- Items from a dataset -

--- START ---

@[simp] theorem startLock_pending (id f : Nat) (s : State) : (startLock id f s).pending = s.pending := by
  unfold startLock
  by_cases h1 : id = 1
  · rw [if_pos h1, parSet_pending, parSet_pending, onSynth_pending]
  · rw [if_neg h1]
    by_cases h2 : id = 2
    · rw [if_pos h2, parSet_pending, parSet_pending, onSynth_pending]
    · rw [if_neg h2, onSynth_pending]
@[simp] theorem startLock_timebase (id f : Nat) (s : State) : (startLock id f s).timebase = s.timebase := by
  unfold startLock
  by_cases h1 : id = 1
  · rw [if_pos h1, parSet_timebase, parSet_timebase, onSynth_timebase]
  · rw [if_neg h1]
    by_cases h2 : id = 2
    · rw [if_pos h2, parSet_timebase, parSet_timebase, onSynth_timebase]
    · rw [if_neg h2, onSynth_timebase]
@[simp] theorem startLock_inForce (id f : Nat) (s : State) : (startLock id f s).inForce = s.inForce := by
  unfold startLock
  by_cases h1 : id = 1
  · rw [if_pos h1, parSet_inForce, parSet_inForce, onSynth_inForce]
  · rw [if_neg h1]
    by_cases h2 : id = 2
    · rw [if_pos h2, parSet_inForce, parSet_inForce, onSynth_inForce]
    · rw [if_neg h2, onSynth_inForce]
@[simp] theorem startLock_op (id f : Nat) (s : State) : (startLock id f s).op = s.op := by
  unfold startLock
  by_cases h1 : id = 1
  · rw [if_pos h1, parSet_op, parSet_op, onSynth_op]
  · rw [if_neg h1]
    by_cases h2 : id = 2
    · rw [if_pos h2, parSet_op, parSet_op, onSynth_op]
    · rw [if_neg h2, onSynth_op]
@[simp] theorem startLock_cu (id f : Nat) (s : State) : (startLock id f s).cu = s.cu := by
  unfold startLock
  by_cases h1 : id = 1
  · rw [if_pos h1, parSet_cu, parSet_cu, onSynth_cu]
  · rw [if_neg h1]
    by_cases h2 : id = 2
    · rw [if_pos h2, parSet_cu, parSet_cu, onSynth_cu]
    · rw [if_neg h2, onSynth_cu]
@[simp] theorem startLock_waiting (id f : Nat) (s : State) : (startLock id f s).waiting = s.waiting := by
  unfold startLock
  by_cases h1 : id = 1
  · rw [if_pos h1, parSet_waiting, parSet_waiting, onSynth_waiting]
  · rw [if_neg h1]
    by_cases h2 : id = 2
    · rw [if_pos h2, parSet_waiting, parSet_waiting, onSynth_waiting]
    · rw [if_neg h2, onSynth_waiting]
@[simp] theorem startLock_running (id f : Nat) (s : State) : (startLock id f s).running = s.running := by
  unfold startLock
  by_cases h1 : id = 1
  · rw [if_pos h1, parSet_running, parSet_running, onSynth_running]
  · rw [if_neg h1]
    by_cases h2 : id = 2
    · rw [if_pos h2, parSet_running, parSet_running, onSynth_running]
    · rw [if_neg h2, onSynth_running]
@[simp] theorem startLock_events (id f : Nat) (s : State) : (startLock id f s).events = s.events := by
  unfold startLock
  by_cases h1 : id = 1
  · rw [if_pos h1, parSet_events, parSet_events, onSynth_events]
  · rw [if_neg h1]
    by_cases h2 : id = 2
    · rw [if_pos h2, parSet_events, parSet_events, onSynth_events]
    · rw [if_neg h2, onSynth_events]
@[simp] theorem startLock_front (id f : Nat) (s : State) : (startLock id f s).front = s.front := by
  unfold startLock
  by_cases h1 : id = 1
  · rw [if_pos h1, parSet_front, parSet_front, onSynth_front]
  · rw [if_neg h1]
    by_cases h2 : id = 2
    · rw [if_pos h2, parSet_front, parSet_front, onSynth_front]
    · rw [if_neg h2, onSynth_front]
@[simp] theorem startLock_seq (id f : Nat) (s : State) : (startLock id f s).seq = s.seq := by
  unfold startLock
  by_cases h1 : id = 1
  · rw [if_pos h1, parSet_seq, parSet_seq, onSynth_seq]
  · rw [if_neg h1]
    by_cases h2 : id = 2
    · rw [if_pos h2, parSet_seq, parSet_seq, onSynth_seq]
    · rw [if_neg h2, onSynth_seq]
@[simp] theorem startLock_alarm (id f : Nat) (s : State) : (startLock id f s).alarm = s.alarm := by
  unfold startLock
  by_cases h1 : id = 1
  · rw [if_pos h1, parSet_alarm, parSet_alarm, onSynth_alarm]
  · rw [if_neg h1]
    by_cases h2 : id = 2
    · rw [if_pos h2, parSet_alarm, parSet_alarm, onSynth_alarm]
    · rw [if_neg h2, onSynth_alarm]
@[simp] theorem startLock_rck (id f : Nat) (s : State) : (startLock id f s).rck = s.rck := by
  unfold startLock
  by_cases h1 : id = 1
  · rw [if_pos h1, parSet_rck, parSet_rck, onSynth_rck]
  · rw [if_neg h1]
    by_cases h2 : id = 2
    · rw [if_pos h2, parSet_rck, parSet_rck, onSynth_rck]
    · rw [if_neg h2, onSynth_rck]
@[simp] theorem startLock_rf (id f : Nat) (s : State) : (startLock id f s).rf = s.rf := by
  unfold startLock
  by_cases h1 : id = 1
  · rw [if_pos h1, parSet_rf, parSet_rf, onSynth_rf]
  · rw [if_neg h1]
    by_cases h2 : id = 2
    · rw [if_pos h2, parSet_rf, parSet_rf, onSynth_rf]
    · rw [if_neg h2, onSynth_rf]
@[simp] theorem startLock_links (id f : Nat) (s : State) : (startLock id f s).links = s.links := by
  unfold startLock
  by_cases h1 : id = 1
  · rw [if_pos h1, parSet_links, parSet_links, onSynth_links]
  · rw [if_neg h1]
    by_cases h2 : id = 2
    · rw [if_pos h2, parSet_links, parSet_links, onSynth_links]
    · rw [if_neg h2, onSynth_links]
@[simp] theorem startLock_carriers (id f : Nat) (s : State) : (startLock id f s).carriers = s.carriers := by
  unfold startLock
  by_cases h1 : id = 1
  · rw [if_pos h1, parSet_carriers, parSet_carriers, onSynth_carriers]
  · rw [if_neg h1]
    by_cases h2 : id = 2
    · rw [if_pos h2, parSet_carriers, parSet_carriers, onSynth_carriers]
    · rw [if_neg h2, onSynth_carriers]
@[simp] theorem startLock_tx (id f : Nat) (s : State) : (startLock id f s).tx = s.tx := by
  unfold startLock
  by_cases h1 : id = 1
  · rw [if_pos h1, parSet_tx, parSet_tx, onSynth_tx]
  · rw [if_neg h1]
    by_cases h2 : id = 2
    · rw [if_pos h2, parSet_tx, parSet_tx, onSynth_tx]
    · rw [if_neg h2, onSynth_tx]
@[simp] theorem startLock_cl (id f : Nat) (s : State) : (startLock id f s).cl = s.cl := by
  unfold startLock
  by_cases h1 : id = 1
  · rw [if_pos h1, parSet_cl, parSet_cl, onSynth_cl]
  · rw [if_neg h1]
    by_cases h2 : id = 2
    · rw [if_pos h2, parSet_cl, parSet_cl, onSynth_cl]
    · rw [if_neg h2, onSynth_cl]
@[simp] theorem startLock_sessions (id f : Nat) (s : State) : (startLock id f s).sessions = s.sessions := by
  unfold startLock
  by_cases h1 : id = 1
  · rw [if_pos h1, parSet_sessions, parSet_sessions, onSynth_sessions]
  · rw [if_neg h1]
    by_cases h2 : id = 2
    · rw [if_pos h2, parSet_sessions, parSet_sessions, onSynth_sessions]
    · rw [if_neg h2, onSynth_sessions]
@[simp] theorem startLock_rods (id f : Nat) (s : State) : (startLock id f s).rods = s.rods := by
  unfold startLock
  by_cases h1 : id = 1
  · rw [if_pos h1, parSet_rods, parSet_rods, onSynth_rods]
  · rw [if_neg h1]
    by_cases h2 : id = 2
    · rw [if_pos h2, parSet_rods, parSet_rods, onSynth_rods]
    · rw [if_neg h2, onSynth_rods]
@[simp] theorem startLock_audio (id f : Nat) (s : State) : (startLock id f s).audio = s.audio := by
  unfold startLock
  by_cases h1 : id = 1
  · rw [if_pos h1, parSet_audio, parSet_audio, onSynth_audio]
  · rw [if_neg h1]
    by_cases h2 : id = 2
    · rw [if_pos h2, parSet_audio, parSet_audio, onSynth_audio]
    · rw [if_neg h2, onSynth_audio]
@[simp] theorem startLock_mem (id f : Nat) (s : State) : (startLock id f s).mem = s.mem := by
  unfold startLock
  by_cases h1 : id = 1
  · rw [if_pos h1, parSet_mem, parSet_mem, onSynth_mem]
  · rw [if_neg h1]
    by_cases h2 : id = 2
    · rw [if_pos h2, parSet_mem, parSet_mem, onSynth_mem]
    · rw [if_neg h2, onSynth_mem]
@[simp] theorem startLock_ana (id f : Nat) (s : State) : (startLock id f s).ana = s.ana := by
  unfold startLock
  by_cases h1 : id = 1
  · rw [if_pos h1, parSet_ana, parSet_ana, onSynth_ana]
  · rw [if_neg h1]
    by_cases h2 : id = 2
    · rw [if_pos h2, parSet_ana, parSet_ana, onSynth_ana]
    · rw [if_neg h2, onSynth_ana]
@[simp] theorem startLock_inst (id f : Nat) (s : State) : (startLock id f s).inst = s.inst := by
  unfold startLock
  by_cases h1 : id = 1
  · rw [if_pos h1, parSet_inst, parSet_inst, onSynth_inst]
  · rw [if_neg h1]
    by_cases h2 : id = 2
    · rw [if_pos h2, parSet_inst, parSet_inst, onSynth_inst]
    · rw [if_neg h2, onSynth_inst]
@[simp] theorem startLock_tw (id f : Nat) (s : State) : (startLock id f s).tw = s.tw := by
  unfold startLock
  by_cases h1 : id = 1
  · rw [if_pos h1, parSet_tw, parSet_tw, onSynth_tw]
  · rw [if_neg h1]
    by_cases h2 : id = 2
    · rw [if_pos h2, parSet_tw, parSet_tw, onSynth_tw]
    · rw [if_neg h2, onSynth_tw]
@[simp] theorem startLock_power (id f : Nat) (s : State) : (startLock id f s).power = s.power := by
  unfold startLock
  by_cases h1 : id = 1
  · rw [if_pos h1, parSet_power, parSet_power, onSynth_power]
  · rw [if_neg h1]
    by_cases h2 : id = 2
    · rw [if_pos h2, parSet_power, parSet_power, onSynth_power]
    · rw [if_neg h2, onSynth_power]
@[simp] theorem startLock_supply (id f : Nat) (s : State) : (startLock id f s).supply = s.supply := by
  unfold startLock
  by_cases h1 : id = 1
  · rw [if_pos h1, parSet_supply, parSet_supply, onSynth_supply]
  · rw [if_neg h1]
    by_cases h2 : id = 2
    · rw [if_pos h2, parSet_supply, parSet_supply, onSynth_supply]
    · rw [if_neg h2, onSynth_supply]
@[simp] theorem startLock_prot (id f : Nat) (s : State) : (startLock id f s).prot = s.prot := by
  unfold startLock
  by_cases h1 : id = 1
  · rw [if_pos h1, parSet_prot, parSet_prot, onSynth_prot]
  · rw [if_neg h1]
    by_cases h2 : id = 2
    · rw [if_pos h2, parSet_prot, parSet_prot, onSynth_prot]
    · rw [if_neg h2, onSynth_prot]
@[simp] theorem startLock_age (id f : Nat) (s : State) : (startLock id f s).age = s.age := by
  unfold startLock
  by_cases h1 : id = 1
  · rw [if_pos h1, parSet_age, parSet_age, onSynth_age]
  · rw [if_neg h1]
    by_cases h2 : id = 2
    · rw [if_pos h2, parSet_age, parSet_age, onSynth_age]
    · rw [if_neg h2, onSynth_age]
@[simp] theorem startLock_rattle (id f : Nat) (s : State) : (startLock id f s).rattle = s.rattle := by
  unfold startLock
  by_cases h1 : id = 1
  · rw [if_pos h1, parSet_rattle, parSet_rattle, onSynth_rattle]
  · rw [if_neg h1]
    by_cases h2 : id = 2
    · rw [if_pos h2, parSet_rattle, parSet_rattle, onSynth_rattle]
    · rw [if_neg h2, onSynth_rattle]
@[simp] theorem startLock_free (id f : Nat) (s : State) : (startLock id f s).free = s.free := by
  unfold startLock
  by_cases h1 : id = 1
  · rw [if_pos h1, parSet_free, parSet_free, onSynth_free]
  · rw [if_neg h1]
    by_cases h2 : id = 2
    · rw [if_pos h2, parSet_free, parSet_free, onSynth_free]
    · rw [if_neg h2, onSynth_free]

@[simp] theorem stopSynth_pending (id : Nat) (s : State) : (stopSynth id s).pending = s.pending := by simp [stopSynth]
@[simp] theorem stopSynth_timebase (id : Nat) (s : State) : (stopSynth id s).timebase = s.timebase := by simp [stopSynth]
@[simp] theorem stopSynth_par (id : Nat) (s : State) : (stopSynth id s).par = s.par := by simp [stopSynth]
@[simp] theorem stopSynth_inForce (id : Nat) (s : State) : (stopSynth id s).inForce = s.inForce := by simp [stopSynth]
@[simp] theorem stopSynth_op (id : Nat) (s : State) : (stopSynth id s).op = s.op := by simp [stopSynth]
@[simp] theorem stopSynth_cu (id : Nat) (s : State) : (stopSynth id s).cu = s.cu := by simp [stopSynth]
@[simp] theorem stopSynth_waiting (id : Nat) (s : State) : (stopSynth id s).waiting = s.waiting := by simp [stopSynth]
@[simp] theorem stopSynth_running (id : Nat) (s : State) : (stopSynth id s).running = s.running := by simp [stopSynth]
@[simp] theorem stopSynth_events (id : Nat) (s : State) : (stopSynth id s).events = s.events := by simp [stopSynth]
@[simp] theorem stopSynth_front (id : Nat) (s : State) : (stopSynth id s).front = s.front := by simp [stopSynth]
@[simp] theorem stopSynth_seq (id : Nat) (s : State) : (stopSynth id s).seq = s.seq := by simp [stopSynth]
@[simp] theorem stopSynth_alarm (id : Nat) (s : State) : (stopSynth id s).alarm = s.alarm := by simp [stopSynth]
@[simp] theorem stopSynth_rck (id : Nat) (s : State) : (stopSynth id s).rck = s.rck := by simp [stopSynth]
@[simp] theorem stopSynth_rf (id : Nat) (s : State) : (stopSynth id s).rf = s.rf := by simp [stopSynth]
@[simp] theorem stopSynth_links (id : Nat) (s : State) : (stopSynth id s).links = s.links := by simp [stopSynth]
@[simp] theorem stopSynth_carriers (id : Nat) (s : State) : (stopSynth id s).carriers = s.carriers := by simp [stopSynth]
@[simp] theorem stopSynth_tx (id : Nat) (s : State) : (stopSynth id s).tx = s.tx := by simp [stopSynth]
@[simp] theorem stopSynth_cl (id : Nat) (s : State) : (stopSynth id s).cl = s.cl := by simp [stopSynth]
@[simp] theorem stopSynth_sessions (id : Nat) (s : State) : (stopSynth id s).sessions = s.sessions := by simp [stopSynth]
@[simp] theorem stopSynth_rods (id : Nat) (s : State) : (stopSynth id s).rods = s.rods := by simp [stopSynth]
@[simp] theorem stopSynth_audio (id : Nat) (s : State) : (stopSynth id s).audio = s.audio := by simp [stopSynth]
@[simp] theorem stopSynth_mem (id : Nat) (s : State) : (stopSynth id s).mem = s.mem := by simp [stopSynth]
@[simp] theorem stopSynth_ana (id : Nat) (s : State) : (stopSynth id s).ana = s.ana := by simp [stopSynth]
@[simp] theorem stopSynth_inst (id : Nat) (s : State) : (stopSynth id s).inst = s.inst := by simp [stopSynth]
@[simp] theorem stopSynth_tw (id : Nat) (s : State) : (stopSynth id s).tw = s.tw := by simp [stopSynth]
@[simp] theorem stopSynth_power (id : Nat) (s : State) : (stopSynth id s).power = s.power := by simp [stopSynth]
@[simp] theorem stopSynth_supply (id : Nat) (s : State) : (stopSynth id s).supply = s.supply := by simp [stopSynth]
@[simp] theorem stopSynth_prot (id : Nat) (s : State) : (stopSynth id s).prot = s.prot := by simp [stopSynth]
@[simp] theorem stopSynth_age (id : Nat) (s : State) : (stopSynth id s).age = s.age := by simp [stopSynth]
@[simp] theorem stopSynth_rattle (id : Nat) (s : State) : (stopSynth id s).rattle = s.rattle := by simp [stopSynth]
@[simp] theorem stopSynth_free (id : Nat) (s : State) : (stopSynth id s).free = s.free := by simp [stopSynth]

--- END ---

- AIM OF THE EXERCISE -
Please return every line from the first one in the records above down to the line containing "f s).op = s.op := by", including both, exactly as written and nothing more.

- SOLUTION FOR THIS TASK -
@[simp] theorem startLock_pending (id f : Nat) (s : State) : (startLock id f s).pending = s.pending := by
  unfold startLock
  by_cases h1 : id = 1
  · rw [if_pos h1, parSet_pending, parSet_pending, onSynth_pending]
  · rw [if_neg h1]
    by_cases h2 : id = 2
    · rw [if_pos h2, parSet_pending, parSet_pending, onSynth_pending]
    · rw [if_neg h2, onSynth_pending]
@[simp] theorem startLock_timebase (id f : Nat) (s : State) : (startLock id f s).timebase = s.timebase := by
  unfold startLock
  by_cases h1 : id = 1
  · rw [if_pos h1, parSet_timebase, parSet_timebase, onSynth_timebase]
  · rw [if_neg h1]
    by_cases h2 : id = 2
    · rw [if_pos h2, parSet_timebase, parSet_timebase, onSynth_timebase]
    · rw [if_neg h2, onSynth_timebase]
@[simp] theorem startLock_inForce (id f : Nat) (s : State) : (startLock id f s).inForce = s.inForce := by
  unfold startLock
  by_cases h1 : id = 1
  · rw [if_pos h1, parSet_inForce, parSet_inForce, onSynth_inForce]
  · rw [if_neg h1]
    by_cases h2 : id = 2
    · rw [if_pos h2, parSet_inForce, parSet_inForce, onSynth_inForce]
    · rw [if_neg h2, onSynth_inForce]
@[simp] theorem startLock_op (id f : Nat) (s : State) : (startLock id f s).op = s.op := by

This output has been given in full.